The Company cannot assure that current or future acquisitions, if any, or any related integration efforts will be successful, or
that the Company's business will not be adversely affected by any future acquisitions, including with respect to net revenues and
profitability. Even if the Company is able to successfully integrate the operations of businesses that it may acquire in the future,
the Company may not be able to realize the benefits that it expects from such acquisitions.
Adverse results in material litigation matters could have a material adverse effect upon the Company’s business.

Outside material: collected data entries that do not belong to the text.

-- ==== Sys2Proof/Machine/DictRules.lean ====
section
/-! DEFINITION. What a WRITE must meet before it is made (R354, R355, R365): types, ranges, the relations between entries, the DAC
ranges, the mode, and the state of the target. -/

namespace Sys2Proof.Machine

/-! Types (Table 13.1). -/

/-- Octets of a numeric type; 0 for a string. -/
def Ty.size : Ty → Nat
  | .bool => 1
  | .u8 => 1
  | .u16 => 2
  | .u32 => 4
  | .u64 => 8
  | .i16 => 2
  | .i32 => 4
  | .i64 => 8
  | .q16 => 4
  | .q32 => 8
  | .octets _ => 0
  | .visible _ => 0

/-- The type code. -/
def Ty.code : Ty → Nat
  | .bool => 1
  | .u8 => 2
  | .u16 => 3
  | .u32 => 4
  | .u64 => 5
  | .i16 => 6
  | .i32 => 7
  | .i64 => 8
  | .q16 => 9
  | .q32 => 10
  | .octets _ => 11
  | .visible _ => 12

/-- Two's complement types. -/
def Ty.signed : Ty → Bool
  | .i16 => true
  | .i32 => true
  | .i64 => true
  | .q16 => true
  | .q32 => true
  | _ => false

/-- Whether the entry holds an octet string. -/
def Ty.isString : Ty → Bool
  | .octets _ => true
  | .visible _ => true
  | _ => false

/-- Whether a written value has the length of its type (R354). -/
def Ty.lengthOk (t : Ty) (l : List Nat) : Bool :=
  match t with
  | .octets n => decide (l.length = n)
  | .visible n => decide (l.length ≤ n)
  | _ => decide (l.length = t.size)

/-- The number that the octets of a numeric type spell. -/
def Ty.number (t : Ty) (l : List Nat) : Int :=
  let v := leValue l
  if t.signed ∧ 256 ^ t.size / 2 ≤ v then (v : Int) - (256 ^ t.size : Nat) else v

/-- The octets of a number in a numeric type. -/
def Ty.spell (t : Ty) (v : Int) : List Nat := leOctets t.size (unsignedOf t.size v)

/-! Values as they will stand (R365). -/

/-- The written value of an entry, applied or pending. -/
def State.written (s : State) (k : Nat) : Int := (s.pendingVal k).getD (s.rd k)

/-- The entries a WRITE carries, later items first, and the PEER_MASK as it will stand. -/
structure Will where
  vals : List (Nat × Int)
  mask : List Nat
  deriving DecidableEq, Repr

/-- A value as it will stand after the WRITE. -/
def Will.at (w : Will) (s : State) (k : Nat) : Int :=
  match w.vals.find? fun x => decide (x.1 = k) with
  | some x => x.2
  | none => s.written k

/-! Ranges (step 5 of R365). -/

/-- The number of a limit entry in CAP and OTP_CEIL (Table 15.8), from 0. -/
def limitIndex (a : Area) (o : Nat) : Option Nat :=
  match a with
  | .port =>
    if o = Kp.ilimMax then some 0 else if o = Kp.shortTh then some 1 else if o = Kp.faultTime then some 2
    else if o = Kp.soaEMax then some 3 else if o = Kp.fetTmax then some 4 else none
  | .feed => if o = Kf.feedIlim then some 5 else if o = Kf.feedShort then some 6 else none
  | _ => none

/-- The least bound of a limit (R418), with the cap as it will stand. -/
def leastBound (s : State) (w : Will) (i : Nat) : Int := min (s.rd (K.otpCeil + i)) (w.at s (K.cap + i))

/-- A port entry keeps the relations of R125, R122 and R114, and its thresholds stay within the DAC range at the shunt that will
stand (R151). -/
def portRule (s : State) (w : Will) (p : Port) (o : Nat) : Bool :=
  let v (e : Nat) : Int := w.at s (keyP p e)
  if o = Kp.ilimMax ∨ o = Kp.shortTh ∨ o = Kp.rshunt then
    decide (v Kp.ilimMax + 20 ≤ v Kp.shortTh) && decide (v Kp.shortTh * v Kp.rshunt / 1250 ≤ 2047) &&
      decide (v Kp.ilimMax * v Kp.rshunt / 1250 ≤ 2047)
  else if o = Kp.fetTwarn ∨ o = Kp.fetTmax then decide (v Kp.fetTwarn < v Kp.fetTmax)
  else if o = Kp.kneePct ∨ o = Kp.limPct then decide (v Kp.kneePct ≤ v Kp.limPct)
  else if o = Kp.authPolicy then decide (v Kp.authPolicy ≤ 3)
  else true

/-- A feed entry (R125, R151, Table 4.5). -/
def feedRule (s : State) (w : Will) (f : Feed) (o : Nat) : Bool :=
  let v (e : Nat) : Int := w.at s (keyF f e)
  if o = Kf.feedIlim ∨ o = Kf.feedShort ∨ o = Kf.feedRshunt ∨ o = Kf.feedRcp then
    decide (v Kf.feedIlim + 200 ≤ v Kf.feedShort) && decide (v Kf.feedShort * v Kf.feedRshunt / 625 ≤ 2047) &&
      decide (v Kf.feedRcp * v Kf.feedRshunt / 625 ≤ 2048)
  else if o = Kf.feedLossV ∨ o = Kf.feedUv then
    decide (v Kf.feedLossV < v Kf.feedUv) && decide (ceilDiv (v Kf.feedLossV) 2 ≤ 4095)
  else if o = Kf.feedOv then decide (v Kf.feedOv / 2 ≤ 4095)
  else true

/-- A trigger source of Table 6.8. -/
def trigOk (v : Int) : Bool := decide (v = 0 ∨ v = 1 ∨ (0x10 ≤ v ∧ v ≤ 0x37))

/-- A converter entry (R174, R180, R182). -/
def convRule (c : Conv) (o : Nat) (x : Int) : Bool :=
  if o = Kv.seqTrig then trigOk x
  else if o = Kv.injTrig then trigOk x && decide (x ≠ 1)
  else if o = Kv.injEntry ∨ (Kv.seqEntry ≤ o ∧ o < Kv.seqEntry + 32) then !badEntry c x.toNat
  else true

/-- The codes of a rail window, from µV at the rail (R236, R251). -/
def codesOk (lo hi g : Int) : Bool :=
  decide (ceilDiv (lo * 65536) (2000 * max g 1) ≤ 4095) && decide (hi * 65536 / (2000 * max g 1) ≤ 4095)

/-- A rail entry (R234 to R236, R249, R250). -/
def railRule (s : State) (w : Will) (n : Rail) (o : Nat) : Bool :=
  let v (e : Nat) : Int := w.at s (keyR n e)
  if o = Kr.railPhase then decide (v Kr.railPhase ≤ 7 ∨ v Kr.railPhase = 255)
  else if o = Kr.faultAction then decide (v Kr.faultAction ≤ 3)
  else if o = Kr.vNom ∨ o = Kr.snsGain ∨ o = Kr.pgLoPct ∨ o = Kr.pgHiPct ∨ o = Kr.mgnLimitLo ∨ o = Kr.mgnLimitHi then
    codesOk (v Kr.vNom * (1000 - v Kr.pgLoPct)) (v Kr.vNom * (1000 + v Kr.pgHiPct)) (v Kr.snsGain) &&
      codesOk (1000 * v Kr.mgnLimitLo) (1000 * v Kr.mgnLimitHi) (v Kr.snsGain)
  else if o = Kr.mgnTarget then decide (v Kr.mgnLimitLo ≤ v Kr.mgnTarget ∧ v Kr.mgnTarget ≤ v Kr.mgnLimitHi)
  else true

/-- An owner code (R345): an engine, or 0x1F the plumb pair. -/
def ownerOk (x : Int) : Bool := decide (x ≤ 16 ∨ x = 0x1F)

/-- Length of the chain whose lowest counter is `k` (R342). -/
def chainLength (s : State) (w : Will) : Nat → Nat → Nat
  | 0, _ => 0
  | n + 1, k => if k < 32 ∧ w.at s (keyT (Fin.ofNat 32 k) Kt.ctSrc) = 2 then 1 + chainLength s w n (k + 1) else 0

/-- No wide chain is longer than four counters (R343). -/
def chainsOk (s : State) (w : Will) : Bool :=
  (List.range 32).all fun k =>
    let v (e : Nat) : Int := w.at s (keyT (Fin.ofNat 32 k) e)
    !(decide (v Kt.ctWide = 1) && decide (v Kt.ctSrc ≠ 2)) || decide (chainLength s w 31 (k + 1) ≤ 3)

/-- A counter entry (R341 to R345). -/
def ctRule (s : State) (w : Will) (k : Ctr) (o : Nat) (x : Int) : Bool :=
  if o = Kt.ctSrc then decide (x ≤ 2) && !(decide (x = 2) && decide (k.val = 0)) && chainsOk s w
  else if o = Kt.ctWide then chainsOk s w
  else if o = Kt.ctCapSrc then decide (x ≤ 3 ∨ (0x10 ≤ x ∧ x ≤ 0x37))
  else if o = Kt.ctOwner then ownerOk x
  else true

/-- The members of the shelf under a mask and a node number. -/
def memberCount (mask : List Nat) (node : Int) : Nat :=
  ((List.range 128).filter fun n => (mask.getD (n / 8) 0).testBit (n % 8) || decide ((n : Int) = node)).length

/-- A base of a block of 128 identifiers (R375, R98). -/
def baseOk (x : Int) : Bool := decide (x % 0x80 = 0 ∧ x ≤ 0x780)

/-- The three identifier blocks do not overlap (R375). -/
def basesOk (s : State) (w : Will) : Bool :=
  let q := w.at s K.dfReqBase
  let r := w.at s K.dfRspBase
  let l := w.at s K.ledgerCanBase
  let apart (a b : Int) : Bool := decide (a + 127 < b ∨ b + 127 < a)
  baseOk q && baseOk r && apart q r && apart q l && apart r l

/-- The layout of the wall (R269). -/
def wallOk (s : State) (w : Will) : Bool :=
  let hb := w.at s K.histBase
  let hs := w.at s K.histSize
  let jb := w.at s K.jrnlBase
  let js := w.at s K.jrnlSize
  let size := s.rd K.wallSize
  let whole (x : Int) : Bool := s.recorder.blockStart x.toNat = x.toNat
  decide (0x4000000 ≤ hb ∧ 0x4000000 ≤ jb ∧ hb + hs ≤ size ∧ jb + js ≤ size ∧ 256 * 4096 ≤ hs ∧ 256 * 4096 ≤ js) &&
    decide (hb + hs ≤ jb ∨ jb + js ≤ hb) && [hb, hb + hs, jb, jb + js].all whole

/-- A cap (R418, R419): no higher than the OTP ceiling, below L3 no higher than the cap that stands, and high enough for the
relation it carries. -/
def capRule (s : State) (lvl i : Nat) (x : Int) : Bool :=
  decide (x ≤ s.rd (K.otpCeil + i)) && (decide (3 ≤ lvl) || decide (x ≤ s.written (K.cap + i))) &&
    !(decide (i = 1) && decide (x < 21)) && !(decide (i = 6) && decide (x < 201))

/-- The entries that are written with a magic word. -/
def magicWord (k : Nat) : Option Int :=
  if k = K.store then some 0x53544F52 else if k = K.restoreDefaults then some 0x44464C54
  else if k = K.reset then some 0x52534554 else none

/-- A single entry. -/
def globRule (s : State) (w : Will) (lvl k : Nat) (x : Int) : Bool :=
  if K.derateT1 ≤ k ∧ k < K.derateT1 + 3 then
    decide (w.at s K.derateT1 + 5 ≤ w.at s (K.derateT1 + 1) ∧ w.at s (K.derateT1 + 1) + 5 ≤ w.at s (K.derateT1 + 2))
  else if k = K.reconPeriod ∨ k = K.peerMask ∨ k = K.canNode then
    decide (4 * (memberCount w.mask (w.at s K.canNode) : Int) ≤ 10 * w.at s K.reconPeriod)
  else if k = K.dfReqBase ∨ k = K.dfRspBase ∨ k = K.ledgerCanBase then basesOk s w
  else if K.histBase ≤ k ∧ k ≤ K.jrnlSize then wallOk s w
  else if K.cap ≤ k ∧ k < K.cap + 7 then capRule s lvl (k - K.cap) x
  else if k = K.recPeriod then decide (x ≤ 86400)
  else if k = K.flushPeriod then decide (x = 0 ∨ (60 ≤ x ∧ x ≤ 86400))
  else if K.tqCap ≤ k ∧ k < K.tqCap + 18 then
    decide (4 ≤ x ∧ x ≤ 256) && decide (((List.range 18).map fun i => w.at s (K.tqCap + i)).sum ≤ 512)
  else if k = K.cursor then decide (x + 256 ≤ s.rd K.wallSize) || decide (2 ^ 63 ≤ x ∧ x ≤ 2 ^ 63 + 0x3FF00)
  else if k = K.shedCmd then decide (x ≤ 7 ∨ (0x80 ≤ x ∧ x ≤ 0x87))
  else match magicWord k with
    | some m => decide (x = m)
    | none => true

/-- The range of a numeric value, limits apart. -/
def shapeOk (s : State) (w : Will) (lvl : Nat) (a : Area) (j o : Nat) (r : Row) (k : Nat) (x : Int) : Bool :=
  (decide (r.mask ≠ 0) || decide (r.lo ≤ x ∧ x ≤ r.hi)) &&
  match a with
  | .port => portRule s w (Fin.ofNat 64 j) o
  | .feed => feedRule s w (Fin.ofNat 2 j) o
  | .conv => convRule (Fin.ofNat 18 j) o x
  | .rail => railRule s w (Fin.ofNat 32 j) o
  | .ct => ctRule s w (Fin.ofNat 32 j) o x
  | .tbc => decide (o ≠ Ku.tbcOwner) || ownerOk x
  | .tg => decide (o ≠ Kx.tgOwner) || ownerOk x
  | .glob => globRule s w lvl k x
  | .slot => true
  | .cmp => true
  | .met => true
  | .railMet => true
  | .skimBank => true
  | .tw => true

/-- Step 5 of R365 for a numeric value. -/
def rangeOk (s : State) (w : Will) (lvl : Nat) (a : Area) (j o : Nat) (r : Row) (k : Nat) (x : Int) : Bool :=
  shapeOk s w lvl a j o r k x &&
    match limitIndex a o with
    | some i => decide (x ≤ leastBound s w i)
    | none => true

/-- Step 5 for an octet string. -/
def stringOk (s : State) (w : Will) (lvl : Nat) (r : Row) (k : Nat) (l : List Nat) : Bool :=
  match r.ty with
  | .visible _ => l.all fun b => decide (0x20 ≤ b ∧ b ≤ 0x7E)
  | _ =>
    if k = K.peerMask then globRule s w lvl k 0
    else if k = K.imgChunk then decide (leValue (l.take 4) % 1024 = 0 ∧ leValue (l.take 4) < 0x400000)
    else true

/-! The mode and the state of the target (steps 6 and 7). -/

/-- Step 6: the entries of a slot's table are writable under MANUAL, and where the slot's trigger is MANUAL (R84). -/
def modeOk (s : State) (w : Will) (a : Area) (j o : Nat) : Bool :=
  match a with
  | .slot =>
    if o = Ks.stTrigger then true
    else decide (w.at s K.stripMode = 1) || decide (w.at s (keyS (Fin.ofNat 8 j) Ks.stTrigger) = 7)
  | _ => true

/-- Step 7 for an entry that is no command: 0 OK or 1 BUSY (R192, R193, R250). -/
def targetStatus (s : State) (a : Area) (j o k : Nat) (x : Int) : Nat :=
  match a with
  | .rail =>
    let n : Rail := Fin.ofNat 32 j
    if o = Kr.mgnMode ∧ !marginRuns s n then 1 else 0
  | .glob =>
    let idle (c : Conv) : Bool := decide ((s.conv c).run = .stopped) && decide ((s.conv c).cal = .none)
    if k = K.refSel then (if allConvs.all idle then 0 else 1)
    else if K.refbufEn ≤ k ∧ k < K.refbufEn + 9 ∧ x = 0 then
      (if (allConvs.filter fun c => decide (bufOf c = k - K.refbufEn)).all fun c =>
          decide ((s.conv c).run ≠ .running ∧ (s.conv c).run ≠ .delay) && decide ((s.conv c).cal = .none) then 0 else 1)
    else 0
  | _ => 0

/-! The check of an item. -/

/-- A request as it is judged: who sends it, its level, and the engine whose ports' areas it may write. -/
structure Who where
  src : Requester
  level : Nat
  deriving DecidableEq, Repr

/-- The engine behind a requester: a mailbox. -/
def Who.engine (q : Who) : Option Eng := if h : q.src.val < 17 then some ⟨q.src.val, h⟩ else none

/-- The engine owns port `p`: its block's, or from the declaration on the adopted one's (R300, R302, R309). -/
def ownsPort (s : State) (e : Eng) (p : Port) : Bool :=
  if e = pe16 then decide (s.rd K.adoptEng = (blockOf p : Nat)) && (s.float.pending || decide (s.engSt pe16 = Es.floatActive))
  else decide (blockOf p = e.val) && decide (s.engSt e = Es.running)

/-- R309: an engine writes in the areas of the ports it owns, the status entries among them, and nothing else. -/
def engineMay (s : State) (e : Eng) (a : Area) (j : Nat) : Bool :=
  match a with
  | .port => ownsPort s e (Fin.ofNat 64 j)
  | _ => false

/-- Steps 2 and 3 of R365: the access right and the level; 0 where both pass. -/
def accessStatus (s : State) (q : Who) (a : Area) (j : Nat) (r : Row) : Nat :=
  match q.engine with
  | some e =>
    if r.acc = .const ∨ r.acc = .rcl ∨ (r.acc = .ro ∧ !engineMay s e a j) then 7
    else if !engineMay s e a j then 5
    else if r.acc ≠ .ro ∧ q.level < r.lvl then 5 else 0
  | none =>
    if r.acc = .const ∨ r.acc = .rcl ∨ r.acc = .ro then 7 else if q.level < r.lvl then 5 else 0

/-- A value with the reserved bits of its entry left out (R7). -/
def Row.masked (r : Row) (x : Int) : Int := if r.mask = 0 then x else maskOf x r.mask

/-- The highest subindex in use of an index, 0 where no chapter defines the index (R353). -/
def highSub (i : Nat) : Nat :=
  match splitKey (i * 256) with
  | (a, _, o) =>
    (a.rows.filter fun r => decide (r.off / 256 = o / 256)).foldl (fun m r => max m (r.off % 256 + r.n - 1)) 0

/-- The level that a value of an entry needs: OTP_CMD READ acts at L0 (R443), SEC_CMD REVOKE_TOKENS at L3 (R415). -/
def needLevel (k lvl : Nat) (l : List Nat) : Nat :=
  if k = K.otpCmd ∧ l = [1] then 0 else if k = K.secCmd ∧ l = [3] then 3 else lvl

/-- Steps 1 to 6 of R365 for one item: 0, or the status of the first check that fails. -/
def itemStatus (s : State) (w : Will) (q : Who) (k : Nat) (l : List Nat) : Nat :=
  match findRow k with
  | none => if k % 256 = 0 ∧ highSub (k / 256) ≠ 0 then 7 else 6
  | some (a, j, o, r) =>
    let st := accessStatus s q a j { r with lvl := needLevel k r.lvl l }
    if st ≠ 0 then st
    else if !r.ty.lengthOk l then 8
    else if r.ty.isString then
      (if !stringOk s w q.level r k l then 2 else if !modeOk s w a j o then 4 else 0)
    else
      if !rangeOk s w q.level a j o r k (r.masked (r.ty.number l)) then 2 else if !modeOk s w a j o then 4 else 0

end Sys2Proof.Machine
end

The Company may become subject in the ordinary course of business to material legal action related to, among other things,
intellectual property disputes, professional liability and employee-related matters, as well as inquiries and requests for information
from governmental agencies and bodies and Medicare or Medicaid carriers requesting comment and/or information on allegations
of billing irregularities or billing and pricing arrangements that are brought to their attention through billing audits or third parties.
Legal actions could result in substantial monetary damages as well as damage to the Company’s reputation with customers, which
could have a material adverse effect upon its business.
An inability to attract and retain experienced and qualified personnel could adversely affect the Company’s business.
The loss of key management personnel or the inability to attract and retain experienced and qualified employees at the Company’s
clinical laboratories and research centers could adversely affect the business. The success of the Company is dependent in part on
the efforts of key members of its management team. Success in maintaining the Company’s leadership position in genomic and
other advanced testing technologies will depend in part on the Company’s ability to attract and retain skilled research professionals.